Comment by imiric

3 hours ago

> How often do you test your OS replication script?

Not often. It's mostly outdated, and I spend a lot of time bringing it up to date when I have to rely on it.

BUT I can easily understand what it does, and the tools it uses. In practice I use it rarely, so spending a few hours a year updating it is not a huge problem. I don't have the sense of urgency you describe, and when things do fail, it's an extraordinary event where everything else can wait for me to be productive again. I'm not running a critical business, these are my personal machines. Besides, I have plenty of spare machines I can use while one is out of service.

This is the tradeoff I have decided to make, which works for me. I'm sure that using ZFS and a reproducible system has its benefits, and I'm trying to adopt better practices at my own pace, but all of those have significant drawbacks as well.

> Have you actually tested your backup by doing a sudden, unplanned restore without thinking about it for three days before?

No, but again, I'm not running a critical business. Things can wait. I would argue that even in most corporate environments the obsession over HA comes at the expense of operational complexity, which has a greater negative impact than using boring tools and technology. Few companies need Kubernetes clusters and IaC tools, and even fewer people need ZFS and NixOS for personal use. It would be great if the benefits of these tools were accessible to more people with less drawbacks, but the technology is not there yet. You shouldn't gloss over these issues because they're not issues for you.

Most companies have terrible infrastructure; they're hardly ever examples to follow. But they also have it because there's a certain widespread mentality among those who work there, which originates on the average student's desktop, where they play with Docker instead of understanding what they're using. This is the origin of many modern software problems: the lack of proper IT training in universities.
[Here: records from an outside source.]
/-- The first read of an arrival sent with release, with its lane in the active set, is the acquire side at the
send's scope (R125). -/
def acquireArrivals (i : Instr) (b : Bundle) (act : List Nat) (s : State) : State :=
  match s.ctx? b.ctx, s.wave? b.ctx b.wave with
  | some x, some v =>
    let ks := i.reads.flatMap fun r => (act.map fun l => 32 * r + l).filter fun k => SMap.get 0 v.acq k != 0
    let sc := ks.foldl (fun m k => Nat.max m (SMap.get 0 v.acq k - 1)) 0
    if ks.isEmpty then s
    else (s.modWave b.ctx b.wave fun u => { u with acq := ks.foldl (fun m k => SMap.set 0 m k 0) u.acq }).acquire x.place sc
  | _, _ => s

/-! ### Lane-cycle counts (R479)

Of a core's counts, key 4 b + k holds category k of range b, b 64 the unbinned set. -/

/-- The lowest enabled PC range of a partition that holds p, or 64. The ranges in force are those that stood when the interval
began: registers 0x72B to 0x72F, held again at 0x2000 above their numbers. -/
def pcBin (s : State) (part : Nat) (p : Dword) : Nat :=
  ((List.range 64).find? fun k =>
    (s.hubGet 0x272B (64 * part + k)).testBit 0 && decide (s.hubGet64 0x272C (64 * part + k) ≤ p.toNat) &&
      decide (p.toNat ≤ s.hubGet64 0x272E (64 * part + k))).getD 64

/-- Counts every lane of a bundle that occupies its slot for n cycles. -/
def countBundle (b : Bundle) (n : Nat) (s : State) : State :=
  match s.ctx? b.ctx, s.wave? b.ctx b.wave with
  | some x, some v =>
    if (s.hubGet 0x720 x.part &&& 3) = 3 then
      let act := v.active b.run
      let base := 4 * pcBin s x.part b.pc
      let cat (l : Nat) : Nat := match v.lane? l with
        | some m => if m.kind = .helper ∨ m.exited = true then 3
            else if act.contains l then 0 else if b.run.contains l then 2 else 1
        | none => 3
      let k := s.core x.place
      let cs := (List.range 32).foldl (fun m l =>
        let j := base + cat l
        SMap.set 0 m j (Nat.min 0xFFFFFFFF (SMap.get 0 m j + n))) k.counts
      s.setCore x.place { k with counts := cs }
    else s
  | _, _ => s

/-! ### What the trace unit keeps (R476 to R478) -/

/-- Bit k of TRCTL is on with EN. -/
def State.traceOn (s : State) (part k : Nat) : Bool :=
  (s.hubGet 0x720 part).testBit 0 && (s.hubGet 0x720 part).testBit k

/-- Produces a record: its header, and the content from bit 128 on. -/
def State.produce (s : State) (part type n body : Nat) : State :=
  s.post .traceRecord [part, n, type + n * 2 ^ 16 + s.clock.toNat * 2 ^ 64 + body * 2 ^ 128]

/-- TPHV, TPH of a context: PHASE of transaction barrier 0 (R477). -/
def State.phaseCount (s : State) (c : Nat) (x : Ctx) : Nat × Nat :=
  if 0 < x.ntbars ∧ 16 ≤ x.scratchBytes then (1, bits (readMem s.mem (scratchKey c 0) 16) 3 0) else (0, 0)
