-- ==== Sys2Proof/Machine/Engine.lean ====
section
/-! DEFINITION. Engine.lean: what the tensor copy engine does (R74 to R92): box descriptors, transaction barriers, range
locks, copies by sector, multicast landings, reduce-on-store, completion and failure. -/
namespace Sys2Proof.Machine

/-! ### Transaction barriers (R85, R86) -/

/-- The reserved field of R85 is not zero: a thread store has set it (R89). DEDUCED: R5 has the barrier rejected whole, so no step of
R86 changes it or releases a lane until `tbar.init` writes it anew; neither R85 nor R86 names a report (log 52). Unsafe. -/
def barrierMalformed (b : Nat) : Bool := bits b 127 92 != 0

/-- One step of R86 with the given arrivals and sectors: the barrier, and whether parked lanes are released. -/
def barrierStep (b arr sec : Nat) : Nat × Bool :=
  if barrierMalformed b then (b, false) else
  let pa := bits b 19 4
  let ps := bits b 43 20
  let under := decide (pa < arr) || decide (ps < sec)
  let sets := under && !b.testBit 84
  let b := if sets then setBits (setBits b 84 84 1) 91 85 1 else b
  if pa - arr = 0 ∧ ps - sec = 0 then
    (setBits (setBits (setBits b 3 0 (bits b 3 0 + 1)) 19 4 (bits b 59 44)) 43 20 (bits b 83 60), true)
  else (setBits (setBits b 19 4 (pa - arr)) 43 20 (ps - sec), sets)

/-- Records error code k, if none is recorded (R86). -/
def barrierError (b k : Nat) : Nat × Bool :=
  if b.testBit 84 || barrierMalformed b then (b, false) else (setBits (setBits b 84 84 1) 91 85 k, true)

def State.barrier (s : State) (c i : Nat) : Nat := readMem s.mem (scratchKey c (16 * i)) 16

/-- Lanes of a context parked at barrier i issue their tbar.wait again (R339). -/
def State.wakeTbar (s : State) (c i : Nat) : State :=
  s.modCtx c fun x => { x with waves := SMap.mapVals x.waves fun _ v =>
    { v with lanes := SMap.mapVals v.lanes fun _ n => if n.park = .tbar i then { n with park := .none } else n } }

/-- Applies a step to barrier i of context c, in its live or saved scratchpad. -/
def State.stepBarrier (s : State) (c i : Nat) (r : Nat × Bool) : State :=
  let t := { s with mem := writeMem s.mem (scratchKey c (16 * i)) 16 r.1 }
  if r.2 then t.wakeTbar c i else t

def State.barrierArrive (s : State) (c i n sec : Nat) : State := s.stepBarrier c i (barrierStep (s.barrier c i) n sec)

def State.barrierFail (s : State) (c i k : Nat) : State := s.stepBarrier c i (barrierError (s.barrier c i) k)

/-! ### Range locks (R90 to R92) -/

/-- The unit of a lock: 32-byte sectors of a scratchpad, 128-byte lines of the commons. -/
def Lock.unit (l : Lock) : Nat := if l.commons then 128 else 32

/-- The lock covers some unit that holds a byte of the n bytes at offset o. -/
def Lock.covers (l : Lock) (o n : Nat) : Bool :=
  decide (l.start / l.unit ≤ (o + n - 1) / l.unit) && decide (o / l.unit ≤ l.last / l.unit)

/-- The locks on a context's scratchpad allocation. -/
def State.scratchLocks (s : State) (c : Nat) : List Lock :=
  match s.ctx? c with
  | some x => ((s.core x.place).locks.map (·.2)).filter fun l => !l.commons && l.ctx == c
  | none => []

/-- The locks on a die's commons region. Those of collectives cover staging buffers that no program address reaches (R172). -/
def State.commonsLocks (s : State) (die : Nat) : List Lock :=
  s.cores.flatMap fun (k, x) => if k / 768 = die then (x.locks.map (·.2)).filter fun l => l.commons else []

/-- A load, store or atomic issued but not yet performed touches a sector or line that a lock would cover: it was issued before the lock
is taken, and the operation waits for it. An outbound copy waits for atomics alone: what it writes out of another wave's store is
open (R117). -/
def State.lockMeets (s : State) (die : Nat) (l : Lock) : Bool :=
  let a := l.start / l.unit * l.unit
  let n := (l.last / l.unit + 1) * l.unit - a
  let k := if l.commons then commonsKey die a else scratchKey l.ctx a
  s.ops.any fun (_, o) => o.kind.meets k n && (l.kind != 1 || match o.kind with
    | .atomic .. => true
    | _ => false)

/-- Takes an entry of a core's table; none when all 32 are held, or an earlier access of the range is not yet performed. -/
def State.takeLock (s : State) (core : Nat) (l : Lock) : Option State :=
  let x := s.core core
  if s.lockMeets (core / 768) l then none
  else match (List.range 32).find? fun i => (SMap.find? x.locks i).isNone with
  | some i => some (s.setCore core { x with locks := SMap.insert x.locks i l })
  | none => none

/-- Takes several locks of one core, all or none. -/
def State.takeLocks (s : State) (core : Nat) : List Lock → Option State
  | [] => some s
  | l :: ls => match s.takeLock core l with
    | some t => t.takeLocks core ls
    | none => none

/-- Posts what waits for a lock: landings not made (R80). -/
def State.retryLocks (s : State) : State :=
  s.ops.foldl (fun t (j, o) => match o.kind with
    | .copy _ false _ _ _ _ ts landed _ =>
      (ts.filter fun c => !landed.contains c).foldl (fun t c => t.post .multicastLanding [j, c]) t
    | _ => t) s

/-- Releases the locks of an operation that p selects, and lets what waits for them go on. -/
def State.releaseLocks (s : State) (id : Nat) (p : Lock → Bool) : State :=
  let keep (x : Core) : Core := { x with locks := x.locks.filter fun (_, l) => !(l.op == id && p l) }
  let cs := s.cores.filterMap fun (k, x) => if keep x = Core.reset then none else some (k, keep x)
  ({ s with cores := cs } : State).retryLocks

/-! ### Starting a copy (R82, R83, R116) -/

/-- The context of the span of c whose linear index is k. -/
def State.spanBlock (s : State) (c k : Nat) : Option Nat :=
  (s.spanOf c).find? fun b => match s.ctx? b with
    | some x => x.index == k
    | none => false

/-- Receiving blocks of a multicast: the set bits of MCAST other than the issuing block. DESIGN CHOICE: R80 does not say what the
issuing block's own bit means; it is ignored, for the block receives its window anyway (log 51). Unsafe. -/
def State.mcastTargets (s : State) (c d : Nat) : List Nat :=
  ((List.range 48).filter fun k => (boxMcast d).testBit k).filterMap fun k =>
    match s.spanBlock c k with
    | some b => if b = c then none else some b
    | none => none

/-- The window lock of an operation on a context's allocation. -/
def windowLock (id c kind d : Nat) : Lock := ⟨id, c, false, kind, boxSwin d, boxSwin d + boxWindow d - 1⟩

/-- The window sectors of a box that hold no in-bounds element. -/
def emptySectors (d : Nat) (origin : List Int) : List Nat :=
  let e := efmtBytes (boxEfmt d)
  (List.range (boxSectors d)).filter fun j =>
    (List.range (Nat.min 32 (boxSize d - 32 * j) / e)).all fun i =>
      (boxElement d origin (swizzle (boxSwz d) (32 * j + e * i))).isNone

/-- Some in-bounds element of a box lies in a poisoned unit of the window of context c. -/
def State.windowPoisoned (s : State) (c d : Nat) (origin : List Int) : Bool :=
  let e := efmtBytes (boxEfmt d)
  !s.poison.isEmpty && (List.range (boxSize d / e)).any fun i =>
    (boxElement d origin (swizzle (boxSwz d) (e * i))).isSome && poisoned s (scratchKey c (boxSwin d + e * i)) e

/-- The first events of a copy whose BASE is another package's: the failure of one that meets a lost peer, an element outside the
package (R77) or poison in the window that it writes out (R27); and the sectors that hold no in-bounds element, of which nothing is
asked of the other package (R79, R88). The other sectors come as it answers. -/
def State.remoteCopy (s : State) (c id d : Nat) (origin : List Int) (out : Bool) : State :=
  let outside := match boxRange d origin with
    | some (_, hi) => !boxInSpace d (boxBase d + hi)
    | none => false
  if !s.pathUp (addrPkg (boxBase d)) (if out && boxRedop d != 0 then 3 else 2) then s.post .copyFail [id, 5]
  else if outside then s.post .copyFail [id, 9]
  else if out && s.windowPoisoned c d origin then s.post .copyFail [id, 4]
  else (emptySectors d origin).foldl (fun t j => t.post (if out then .outboundSectorAck else .inboundSectorWritten) [id, j + 1]) s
MIT came up with "The Missing Semester of Your CS Education" to compensate, but it's nothing compared to what's actually needed. It's assumed that students will figure it out on their own, but that almost never happens, at least not in recent decades. It's also assumed that it's something easy to do on your own, that it can be done quickly, which is certainly not the case and I don't think it ever has been. But the teacher who doesn't know is the first to have that bias.

The exceptional event, even if it doesn't require such a rapid response, still reveals a fundamental problem in your setup. So the question should be: why maintain this complex script when you can do less work with something else? NixOS and Guix are tough nuts to crack at first: NixOS because of its language and poor/outdated/not exactly well-done documentation; Guix because its development is centered away from the desktop and it lacks some elements common in modern distros, etc. But once you learn them, there's much less overhead to solve problems and keep everything updated, much less than maintaining custom scripts.